> **Task objective**:
Repeat the lines from the line with "rw [GMachine.addr_sub, BitVec.add_sub_cancel, h]" to the line with "theorem GMachine.spPop_writeData (l" in the listing below, keeping both end lines and adding nothing.

> **Data provided**:
/-- Settles O51. -/
theorem genericJumps : Obligations.GenericJumps := by
  intro s adr cc a
  refine ⟨rfl, fun h => ?_, fun h => ?_, fun ea hav hea => ?_, exec_gJmpind_of_not_mem⟩
  · have hc := (cond_eq_true_iff _ _).2 h
    have hbranch : execGBcc cc adr s = _ := State.onGeneric_of_eq (if_pos hc)
    have hjump : execGJcc cc adr s = _ := State.onGeneric_of_eq (if_pos hc)
    exact ⟨hbranch, hjump⟩
  · have hc := (cond_eq_true_iff _ _).not.2 h
    have hbranch : execGBcc cc adr s = _ := State.onGeneric_of_eq (if_neg hc)
    have hjump : execGJcc cc adr s = _ := State.onGeneric_of_eq (if_neg hc)
    exact ⟨hbranch, hjump⟩
  · have haddr : (s.g.place a).2.addr ea = s.g.addr ea := by
      have hcfg : (s.g.place a).2.cfg = s.g.cfg := (GMachine.Evolves.place s.g a).cfg
      simp only [GMachine.addr, hcfg]
    rw [exec_gJmpind_of_mem hav hea, GMachine.setPc, haddr]

end Sys2Proof.Machine
end


section
/-!
PROOFS. The stack of layer G: the four variants, a pop after a push, and what rests on it: PUSHPSW and
POPPSW, JSR and RTS, INT and RTI; then the frames of layer G.
-/

namespace Sys2Proof.Machine

variable (g : GMachine)

/-! ## Addresses of the stack -/

/-- A difference of addresses, cut before or after the subtraction. -/
theorem GMachine.addr_sub (a b : Quad) : g.addr (g.addr a - b) = g.addr (a - b) := by
  rw [BitVec.sub_eq_add_neg, GMachine.addr_add, ← BitVec.sub_eq_add_neg]

/-- SP after a push is an address. -/
theorem GMachine.addr_sp_spPush (m : Nat) : g.addr (g.spPush m).sp = (g.spPush m).sp := by
  unfold GMachine.spPush
  split <;> exact g.addr_addr _

/-- A move of SP changes nothing else. -/
theorem GMachine.spPush_frame (m : Nat) : g.spPush m = { g with sp := (g.spPush m).sp } := by
  unfold GMachine.spPush
  split <;> rfl

/-- The datum on top of the stack is the one pushed last. -/
theorem GMachine.topAddr_spPush (m : Nat) : (g.spPush m).topAddr m = g.pushAddr m := by
  cases hd : g.cfg.stackDir <;> cases ht : g.cfg.stackTop <;>
    simp only [GMachine.spPush, GMachine.topAddr, GMachine.pushAddr, hd, ht]
  · show g.addr (g.addr (g.sp + BitVec.ofNat 64 m) - BitVec.ofNat 64 m + 1) = _
    rw [BitVec.sub_eq_add_neg, BitVec.add_assoc, GMachine.addr_add]
    congr 1
    rw [BitVec.add_assoc, ← BitVec.add_assoc _ _ 1, BitVec.add_right_neg, BitVec.zero_add]
  · show g.addr (g.addr (g.sp + BitVec.ofNat 64 m) - BitVec.ofNat 64 m) = _
    rw [GMachine.addr_sub, BitVec.add_sub_cancel]
  · exact g.addr_addr _
  · exact g.addr_add _ _

/-- A pop moves SP back over the datum pushed last. -/
theorem GMachine.spPop_spPush (m : Nat) (h : g.addr g.sp = g.sp) : (g.spPush m).spPop m = g := by
  cases hd : g.cfg.stackDir <;> simp only [GMachine.spPush, GMachine.spPop, hd]
  · have hsp : g.addr (g.addr (g.sp + BitVec.ofNat 64 m) - BitVec.ofNat 64 m) = g.sp := by
      rw [GMachine.addr_sub, BitVec.add_sub_cancel, h]
    exact congrArg (fun a => { g with sp := a }) hsp
  · have hsp : g.addr (g.addr (g.sp - BitVec.ofNat 64 m) + BitVec.ofNat 64 m) = g.sp := by
      rw [GMachine.addr_add, BitVec.sub_add_cancel, h]
    exact congrArg (fun a => { g with sp := a }) hsp

/-! ## A pop after a push -/

/-- Where the stack ends does not depend on memory. -/
theorem GMachine.topAddr_writeData (l : Len) (a v : Quad) (m : Nat) :
    (g.writeData l a v).topAddr m = g.topAddr m := by
  rw [g.writeData_frame]; rfl

/-- Where the stack ends does not depend on memory. -/
theorem GMachine.spPop_writeData (l : Len) (a v : Quad) (m : Nat) :
    (g.writeData l a v).spPop m = { g.writeData l a v with sp := (g.spPop m).sp } := by
  rw [g.writeData_frame]
  simp only [GMachine.spPop]
  split <;> rfl

theorem GMachine.span_spPush (m : Nat) (l : Len) : (g.spPush m).span l = g.span l := by
  rw [g.spPush_frame]; rfl

@[simp] theorem GMachine.push_cfg (l : Len) (v : Quad) : (g.push l v).cfg = g.cfg := by
  rw [g.push_frame]

/-- A pop after a push gives the value back, restores SP and leaves memory as pushed. -/
theorem GMachine.pop_push (l : Len) (v : Quad) (hsp : g.addr g.sp = g.sp) (hfit : g.fits l) :
    (g.push l v).pop l = (l.trunc v, { g.push l v with sp := g.sp }) := by
  have hspan : (g.push l v).span l = g.span l := by simp only [GMachine.span, GMachine.push_cfg]
  have hfit' : (g.spPush (g.span l)).fits l := by rw [g.spPush_frame]; exact hfit
  refine Prod.ext ?_ ?_
  · show (g.push l v).readData l ((g.push l v).topAddr ((g.push l v).span l)) = _
    rw [hspan, GMachine.push, GMachine.topAddr_writeData, GMachine.topAddr_spPush,
      GMachine.readData_writeData _ _ _ _ hfit']
  · show (g.push l v).spPop ((g.push l v).span l) = _
    rw [hspan, GMachine.push, GMachine.spPop_writeData, GMachine.spPop_spPush _ _ hsp]

/-- A push does not look at the memory it stores to. -/
theorem GMachine.writePieces_sp (sp a : Quad) (m : Nat) (v : Quad) (i : Nat) :
    { g with sp := sp }.writePieces a m v i = { g.writePieces a m v i with sp := sp } := by
  induction i with
  | zero => rfl
  | succ i ih =>
    simp only [GMachine.writePieces, ih]
    rw [g.writePieces_frame]
    rfl

/-- A store and a move of SP, in either order. -/
theorem GMachine.writeData_sp (sp : Quad) (l : Len) (a v : Quad) :
    { g with sp := sp }.writeData l a v = { g.writeData l a v with sp := sp } :=
  g.writePieces_sp _ _ _ _ _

> **Finished task**:
      rw [GMachine.addr_sub, BitVec.add_sub_cancel, h]
    exact congrArg (fun a => { g with sp := a }) hsp
  · have hsp : g.addr (g.addr (g.sp - BitVec.ofNat 64 m) + BitVec.ofNat 64 m) = g.sp := by
      rw [GMachine.addr_add, BitVec.sub_add_cancel, h]
    exact congrArg (fun a => { g with sp := a }) hsp

/-! ## A pop after a push -/

/-- Where the stack ends does not depend on memory. -/
theorem GMachine.topAddr_writeData (l : Len) (a v : Quad) (m : Nat) :
    (g.writeData l a v).topAddr m = g.topAddr m := by
  rw [g.writeData_frame]; rfl

/-- Where the stack ends does not depend on memory. -/
theorem GMachine.spPop_writeData (l : Len) (a v : Quad) (m : Nat) :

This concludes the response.